## What you need to do
Output the records again verbatim.

## Data to use
Start of Block

-- ==== Sys2Proof/Machine/SessionRequests.lean ====
section
/-!
DEFINITION. The requests that the session table answers: OPEN, RENEW, CLOSE, WATCH, UNWATCH (R52 to R60).
-/

namespace Sys2Proof.Machine

/-- R52, R53: 1 to 120 s. -/
def leaseInRange (lease : Byte) : Bool :=
  lease != 0 && decide (lease.toNat ≤ 120)

/-- R51: SERVICE is for Link S. -/
def privilegeAllowed (l : Link) (p : Privilege) : Bool :=
  match l, p with
  | .p, .service => false
  | _, _ => true

/-- A session's lease at its full period (R52, R53). -/
def SessionRow.withLease (r : SessionRow) (p : Privilege) (lease : Byte) : SessionRow :=
  { r with privilege := some p, leasePeriod := some lease.toNat, leaseRemaining := some (lease.toNat * 1000) }

/-- R52: the row of a session just opened. -/
def SessionRow.fresh (number : Half) (p : Privilege) (lease : Byte) : SessionRow :=
  ({ SessionRow.none with state := .opened, number := some number }).withLease p lease

/-- OPEN (R52). -/
def requestOpen (l : Link) (sq privilege lease : Byte) (s : State) : State :=
  match modeRefusal s.mount.mode with
  | some r => s.refuse l sq .openSession r
  | none =>
    if (s.row l).holdsSession then s.refuse l sq .openSession .sessionOpen
    else if (s.row l).orphaned then s.refuse l sq .openSession .busy
    else
      match Privilege.ofCode privilege with
      | none => s.refuse l sq .openSession .badValue
      | some p =>
        if !leaseInRange lease then s.refuse l sq .openSession .badValue
        else if !privilegeAllowed l p then s.refuse l sq .openSession .notPermitted
        else
          let n := s.newSession l
          ((s.setSessionCounter (nextSession n)).setRow l (.fresh n p lease)).answer l sq .openSession .ok
            (be16 n ++ [p.code, lease])

/-- RENEW (R53), with the demotion discard (R54). -/
def requestRenew (l : Link) (sq privilege lease : Byte) (s : State) : State :=
  match modeRefusal s.mount.mode with
  | some r => s.refuse l sq .renew r
  | none =>
    let row := s.row l
    if !row.holdsSession then s.refuse l sq .renew .noSession
    else
      match Privilege.ofCode privilege with
      | none => s.refuse l sq .renew .badValue
      | some p =>
        if !leaseInRange lease then s.refuse l sq .renew .badValue
        else if !privilegeAllowed l p then s.refuse l sq .renew .notPermitted
        else
          let lowered := decide (p.rank < (row.privilege.map Privilege.rank).getD 0)
          let discarded := if lowered then row.staging.length else 0
          let kept := if lowered then [] else row.staging
          (s.setRow l ({ row with staging := kept }.withLease p lease)).answer l sq .renew .ok
            (be16 (row.number.getD 0) ++ [p.code, lease, BitVec.ofNat 8 discarded])

/-- CLOSE (R55). -/
def requestClose (l : Link) (sq : Byte) (s : State) : State :=
  match modeRefusal s.mount.mode with
  | some r => s.refuse l sq .close r
  | none =>
    let row := s.row l
    if !row.holdsSession then s.refuse l sq .close .noSession
    else (s.endRow l).answer l sq .close .ok (be16 (row.number.getD 0) ++ [BitVec.ofNat 8 row.staging.length])

/-- WATCH (R59). -/
def requestWatch (l : Link) (sq : Byte) (key : Key) (s : State) : State :=
  match modeRefusal s.mount.mode with
  | some r => s.refuse l sq .watch r
  | none =>
    let row := s.row l
    if !row.holdsSession then s.refuse l sq .watch .noSession
    else if !keyInRange key then s.refuse l sq .watch .badKey
    else if row.watch.contains key then s.answer l sq .watch .ok [BitVec.ofNat 8 row.watch.length]
    else if Config.maxWatch ≤ row.watch.length then s.answer l sq .watch .watchFull [BitVec.ofNat 8 row.watch.length]
    else (s.setRow l { row with watch := row.watch ++ [key] }).answer l sq .watch .ok [BitVec.ofNat 8 (row.watch.length + 1)]

/-- UNWATCH (R60). -/
def requestUnwatch (l : Link) (sq : Byte) (key : Key) (s : State) : State :=
  match modeRefusal s.mount.mode with
  | some r => s.refuse l sq .unwatch r
  | none =>
    let row := s.row l
    if !row.holdsSession then s.refuse l sq .unwatch .noSession
    else if !keyInRange key then s.refuse l sq .unwatch .badKey
    else if row.watch.contains key then
      let watch := row.watch.filter (· != key)
      (s.setRow l { row with watch := watch }).answer l sq .unwatch .ok [BitVec.ofNat 8 watch.length]
    else s.refuse l sq .unwatch .notFound

end Sys2Proof.Machine
end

End of Block

## Result below
-- ==== Sys2Proof/Machine/SessionRequests.lean ====
section
/-!
DEFINITION. The requests that the session table answers: OPEN, RENEW, CLOSE, WATCH, UNWATCH (R52 to R60).
-/

namespace Sys2Proof.Machine

/-- R52, R53: 1 to 120 s. -/
def leaseInRange (lease : Byte) : Bool :=
  lease != 0 && decide (lease.toNat ≤ 120)

/-- R51: SERVICE is for Link S. -/
def privilegeAllowed (l : Link) (p : Privilege) : Bool :=
  match l, p with
  | .p, .service => false
  | _, _ => true

/-- A session's lease at its full period (R52, R53). -/
def SessionRow.withLease (r : SessionRow) (p : Privilege) (lease : Byte) : SessionRow :=
  { r with privilege := some p, leasePeriod := some lease.toNat, leaseRemaining := some (lease.toNat * 1000) }

/-- R52: the row of a session just opened. -/
def SessionRow.fresh (number : Half) (p : Privilege) (lease : Byte) : SessionRow :=
  ({ SessionRow.none with state := .opened, number := some number }).withLease p lease

/-- OPEN (R52). -/
def requestOpen (l : Link) (sq privilege lease : Byte) (s : State) : State :=
  match modeRefusal s.mount.mode with
  | some r => s.refuse l sq .openSession r
  | none =>
    if (s.row l).holdsSession then s.refuse l sq .openSession .sessionOpen
    else if (s.row l).orphaned then s.refuse l sq .openSession .busy
    else
      match Privilege.ofCode privilege with
      | none => s.refuse l sq .openSession .badValue
      | some p =>
        if !leaseInRange lease then s.refuse l sq .openSession .badValue
        else if !privilegeAllowed l p then s.refuse l sq .openSession .notPermitted
        else
          let n := s.newSession l
          ((s.setSessionCounter (nextSession n)).setRow l (.fresh n p lease)).answer l sq .openSession .ok
            (be16 n ++ [p.code, lease])

/-- RENEW (R53), with the demotion discard (R54). -/
def requestRenew (l : Link) (sq privilege lease : Byte) (s : State) : State :=
  match modeRefusal s.mount.mode with
  | some r => s.refuse l sq .renew r
  | none =>
    let row := s.row l
    if !row.holdsSession then s.refuse l sq .renew .noSession
    else
      match Privilege.ofCode privilege with
      | none => s.refuse l sq .renew .badValue
      | some p =>
        if !leaseInRange lease then s.refuse l sq .renew .badValue
        else if !privilegeAllowed l p then s.refuse l sq .renew .notPermitted
        else
          let lowered := decide (p.rank < (row.privilege.map Privilege.rank).getD 0)
          let discarded := if lowered then row.staging.length else 0
          let kept := if lowered then [] else row.staging
          (s.setRow l ({ row with staging := kept }.withLease p lease)).answer l sq .renew .ok
            (be16 (row.number.getD 0) ++ [p.code, lease, BitVec.ofNat 8 discarded])

/-- CLOSE (R55). -/
def requestClose (l : Link) (sq : Byte) (s : State) : State :=
  match modeRefusal s.mount.mode with
  | some r => s.refuse l sq .close r
  | none =>
    let row := s.row l
    if !row.holdsSession then s.refuse l sq .close .noSession
    else (s.endRow l).answer l sq .close .ok (be16 (row.number.getD 0) ++ [BitVec.ofNat 8 row.staging.length])

/-- WATCH (R59). -/
def requestWatch (l : Link) (sq : Byte) (key : Key) (s : State) : State :=
  match modeRefusal s.mount.mode with
  | some r => s.refuse l sq .watch r
  | none =>
    let row := s.row l
    if !row.holdsSession then s.refuse l sq .watch .noSession
    else if !keyInRange key then s.refuse l sq .watch .badKey
    else if row.watch.contains key then s.answer l sq .watch .ok [BitVec.ofNat 8 row.watch.length]
    else if Config.maxWatch ≤ row.watch.length then s.answer l sq .watch .watchFull [BitVec.ofNat 8 row.watch.length]
    else (s.setRow l { row with watch := row.watch ++ [key] }).answer l sq .watch .ok [BitVec.ofNat 8 (row.watch.length + 1)]

/-- UNWATCH (R60). -/
def requestUnwatch (l : Link) (sq : Byte) (key : Key) (s : State) : State :=
  match modeRefusal s.mount.mode with
  | some r => s.refuse l sq .unwatch r
  | none =>
    let row := s.row l
    if !row.holdsSession then s.refuse l sq .unwatch .noSession
    else if !keyInRange key then s.refuse l sq .unwatch .badKey
    else if row.watch.contains key then
      let watch := row.watch.filter (· != key)
      (s.setRow l { row with watch := watch }).answer l sq .unwatch .ok [BitVec.ofNat 8 watch.length]
    else s.refuse l sq .unwatch .notFound

end Sys2Proof.Machine
end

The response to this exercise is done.